Reports from different parts of India indicate that the sewerage workers who are most in need of proper labour dues and security are the ones who are generally employed as contract workers. Neither is there a scrutiny of the contractor, nor is there any onus cast on the owner of the premises for hiring a contractor who does not have anything to show by way of safety measures for his workers.

 

In the case of the sewerage deaths at Bogmalo also, the workers were not locals. The name of one was Gajanan Dayanand Patil, while the other was Vishal Piyush Noronha from Mangalore. What is it about our humanity that these deaths do not stir us?

 

There is no comprehensive data about manual scavengers. Goa is happy to even deny their existence. As per the 2011 Census, out of 3,22,813 households in Goa, 667 households had night soil disposed into open drains, but the column of the number of open drains serviced manually read as nil.
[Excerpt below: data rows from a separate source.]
/-- Takes a packet of step s from the inbox. -/
def takeStep (d : Device) (o : LinkOp) (s : Nat) (ack : Bool) : Option (Wire × Device) :=
  let hit (x : Packet × Nat) : Bool := match x.1 with
    | .ring _ _ _ t bs => !ack && o.key == packetKey x.1 && t == s && bs.length == o.len
    | .ringAck _ _ _ t => ack && o.key == packetKey x.1 && t == s
    | _ => false
  match d.inbox.find? hit with
  | none => none
  | some x => some (match x.1 with
      | .ring _ _ _ _ bs => bs
      | _ => [], { d with inbox := d.inbox.erase x })

/-- Receives the block of step s once GATE ≥ s − 1, and acknowledges it; the descriptor of the member that it comes from
has been compared before (R444). -/
def ringReceive (d : Device) (k : Nat) (o : LinkOp) (s : Nat) : Option Nat × Device :=
  if s ≤ o.recvs ∨ (o.parts.find ((o.grp.rank + o.p - 1) % o.p)).isNone then (none, d)
  else match gateOf d o with
    | .error c => (some c, d)
    | .ok g =>
      if g < s - 1 then (none, d)
      else match takeStep d o s false with
        | none => (none, d)
        | some (bs, d) =>
          match localWrite d o (o.buffer s) (ofWire bs) with
          | (some c, d) => (some c, d)
          | (none, d) =>
            let x := o.grp
            (none, sendTo (modLink d k fun o => { o.noteBad (ofWire bs) with recvs := s })
              (o.dev ((x.rank + o.p - 1) % o.p)) (.ringAck x.job x.gen o.seq s))

/-- Takes the acknowledgement of step s. -/
def ringAcked (d : Device) (k : Nat) (o : LinkOp) (s : Nat) : Device :=
  if s ≤ o.acks then d
  else match takeStep d o s true with
    | none => d
    | some (_, d) => modLink d k fun o => { o with acks := s }

/-- Notes whether the next step of a ring waits on its GATE: from when it is seen not to, its time without an advance
runs (R454). -/
def ringWatch (d : Device) (now k : Nat) (o : LinkOp) : Device :=
  match gateOf d o with
  | .error _ => d
  | .ok g => modLink d k fun o => { o with
      advance := if g < o.steps then none else some (o.advance.getD now) }

/-- Step s is complete where its block is whole and its send acknowledged: HOLDS, then PROGRESS; the last step ends
the operation, once every member is known to have issued the same (R444). -/
def ringStep (d : Device) (now k : Nat) (o : LinkOp) (s : Nat) : Device :=
  if o.sends < s ∨ o.recvs < s ∨ o.acks < s ∨ (s = o.fld 5 31 0 ∧ !o.whole) then d
  else match writeReport d o 2 (o.holds s) with
    | (some c, d) => endLink d k o c
    | (none, d) =>
      match writeReport d o 0 s with
      | (some c, d) => endLink d k o c
      | (none, d) =>
        if s = o.fld 5 31 0 then endLink d k o 0
        else
          let o := { o with steps := s, advance := some now }
          ringWatch (modLink d k fun _ => o) now k o

/-- A ring goes on with its next step as far as it can. -/
def ringAdvance (d : Device) (now k : Nat) (o : LinkOp) : Device :=
  let s := o.steps + 1
  let again (d : Device) : LinkOp := (d.links.find k).getD o
  match ringSend d k o s with
  | (some c, d) => endLink d k (again d) c
  | (none, d) =>
    match ringReceive d k (again d) s with
    | (some c, d) => endLink d k (again d) c
    | (none, d) =>
      let d := ringWatch (ringAcked d k (again d) s) now k (again d)
      ringStep d now k (again d) s

/-- A ring fails: the other buffer is left with free bytes, HOLDS names the block of the last complete step, FAILSTEP :=
PROGRESS, and the operation ends with RING, or with the lower code of a report word that could not be written (R454,
R455). -/
def ringFail (d : Device) (k : Nat) (o : LinkOp) : Device :=
  let (v, d) := d.draw
  let d := (localPut d o (o.buffer (o.steps + 1)) (goods (toBytes o.len v))).2
  let h := writeReport d o 2 (o.holds o.steps)
  let f := writeReport h.2 o 1 o.steps
  endLink f.2 k o (lowest (cRing :: h.1.toList ++ f.1.toList))

/-- The abort of a ring that stands in the inbox, where one has arrived (R444, R454). -/
def abortOf (d : Device) (o : LinkOp) : Option (Packet × Nat) :=
  d.inbox.find? fun x => match x.1 with
    | .ringAbort _ _ _ => o.opc == 0x86 && o.key.isSome && o.key == packetKey x.1
    | _ => false

/-- A ring takes the abort that has arrived for it and fails. -/
def takeAbort (d : Device) (k : Nat) (o : LinkOp) (x : Packet × Nat) : Device :=
  ringFail { d with inbox := d.inbox.erase x } k o

/-! ## Progress and completion -/

/-- May a fenced cl.bar arrive: have the operations it waits for written their completion words (R452)? -/
def fenceOpen (d : Device) (o : LinkOp) : Bool :=
  o.fence.all fun j => match d.links.find j with
    | some x => x.ended
    | none => true

/-- A cl.bar that has not arrived does so once its fence is open; one that had timed out is then forgotten. -/
def barArrive (d : Device) (k : Nat) (o : LinkOp) : Device :=
  if o.opc ≠ 0x85 ∨ o.sent ∨ !fenceOpen d o then d
  else
    let d := arrive d k o o.agree []
    if o.ended then { d with links := d.links.del k } else d

/-- A cl.put or cl.get takes the peer's answer to its last packet. -/
def takeReply (d : Device) (k : Nat) (o : LinkOp) : Device :=
  match o.parts.find o.steps with
  | none => d
  | some (c, bs) =>
    let code := (c.headD 0).toNat
    if code ≠ 0 then endLink d k o code
    else if o.opc = 0x81 then
      let es := ofWire bs
      let r := localWrite d o (o.word 3) es
      endLink r.2 k (o.noteBad es) (r.1.getD 0)
    else if bit (o.word 0) 8 ∧ o.steps = 1 then
      sendTo (modLink d k fun o => { o with steps := 2 }) (o.dev o.peer)
        (.signal o.grp.job (adOf (o.word 5)) (o.word 7) d.devid.toNat k)
    else endLink d k o 0

/-- An operation starts, goes on with what has arrived, and ends when nothing is left. -/
def linkAdvance (d : Device) (now k : Nat) : Device :=
  match d.links.find k with
  | none => d
  | some o =>
    if o.failed then endLink d k o 0
    else if o.group.isNone then startLink d now k o
    else if let some x := abortOf d o then takeAbort d k o x
    else
      let d := takeParts (barArrive d k o) k
      match d.links.find k with
      | none => d
      | some o =>
        if o.ended then d
        else if isCollective o.opc && o.mismatch then disagree d k o
        else if o.opc = 0x86 then ringAdvance d now k o
        else if isCollective o.opc then finishCollective d k o
        else takeReply d k o

/-- LINK_OP_COMPLETE (R456): an operation goes on, to its completion word where everything is there. -/
def execLinkOpComplete (op : Nat) (s : State) : Host.Outcome State Fault Refusal :=
  onDevice s fun d => linkAdvance d s.clock op

/-- A cl.bar has waited TMO µs from its fork: it completes with TIMEOUT; an arrival that is still to come is kept
(R452). -/
def barTimeout (d : Device) (now k : Nat) : Device :=
  match d.links.find k with
  | none => d
  | some o =>
    let tmo := o.fld 2 31 0
    if o.opc ≠ 0x85 ∨ tmo = 0 ∨ o.ended ∨ o.failed ∨ !o.fieldsOk ∨ now < o.since + 1750 * tmo then d
    else
      let late := !o.sent
      let d := endLink d k o cTimeout
      if late then { d with links := d.links.put k { o with ended := true } } else d

/-- CL_BAR_TIMEOUT (R452). -/
def execClBarTimeout (op : Nat) (s : State) : Host.Outcome State Fault Refusal :=
  onDevice s fun d => barTimeout d s.clock op

/-- Does an instance of cl.ring fail: a member is unreachable, or PROGRESS has not advanced for the failure-detection
time while the next step does not wait on its own GATE (R454)? -/
def ringStalled (d : Device) (now : Nat) (o : LinkOp) : Bool :=
  o.grp.members.any (isUnreachable d now o.timeout) || (match o.advance with
    | some t => decide (t + 1750 * o.timeout ≤ now)
    | none => false)

/-- Has another member been reset, SYS_RINGTIMEOUT ago? That happens outside the device: a free value, from that time
after the fork on (R454; DESIGN CHOICE, log 36). -/
def memberReset (d : Device) (now : Nat) (o : LinkOp) : Bool × Device :=
  if now < o.since + 1750 * o.timeout then (false, d)
  else
    let (v, d) := d.draw
    (v % 2 == 1, d)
Correspondingly, the State-wise funds released under the Total Sanitation Campaign during the last three years, and also the current year, for Goa was zilch.

 

Maybe Goa doesn’t have people carting human excreta.  But the Prohibition of Employment as Manual Scavengers and Their Rehabilitation Act, 2013, defines a manual scavenger as a person engaged or employed on a regular or contract basis, by an individual or a local authority or an agency or a contractor, for manually cleaning, carrying, disposing of, or otherwise handling in any manner, human excreta in an insanitary latrine or in an open drain or pit into which the human excreta from the insanitary latrines is disposed of, or on a railway track or in such other spaces or premises, before the excreta fully decomposes. A person engaged or employed to clean excreta with the help of devices and protective gear is not considered a ‘manual scavenger’,

 

But the deaths of people now and in the past in the sewers show that manual scavenging, by way of sewerage cleaning without protective gear, is very much alive in Goa. Such workers because of the way manual scavenging is defined come within the twilight area of being manual scavengers in the sense of dealing with the sludge before complete decomposition, and yet not being definitively so considered because if they do work of this nature with the help of devices and protective gear they are not considered manual scavengers.

 

Earlier last month, Goa’s Directorate of Social Welfare beseeched manual scavengers to make a self declaration to the block development officer of their respective taluka about their profession so that necessary steps can be taken for their rehabilitation or regulation of their work. No one seems to have yet declared that he or she is a manual scavenger, and yet there are deaths of manual scavengers. The series of sewer deaths confirm that there are no protection systems for the workers. Therefore they should have been considered as manual scavengers and be rehabilitated.

 

The Tourist Trade Act must put an embargo on any tourist trade establishment engaging contractors who do not comply with labour laws and ensure proper working conditions for the workers they engage.

 

The system of manual scavenging is rooted in casteism that imposes this work on persons at the lower rungs of the caste hierarchy. This kind of culture that sees this work as God-ordained for certain castes finds legitimation in Narendra Modi’s book ‘Karmayog’ (2007) where he says that “manual scavenging is an experience in spirituality bestowed upon Dalits by gods and they must continue doing their work happily for centuries”. To this, one can only retort tongue in cheek, “How unfortunate that Brahmins have not been bestowed with this experience! And may be there should be 100% reservations or preference for Brahmins and other upper castes in these posts of safai karmachari in order to also experience this spirituality!” After all, in August last year, the Central Government had listed manual scavenging as a career option on its National Career Services Portal.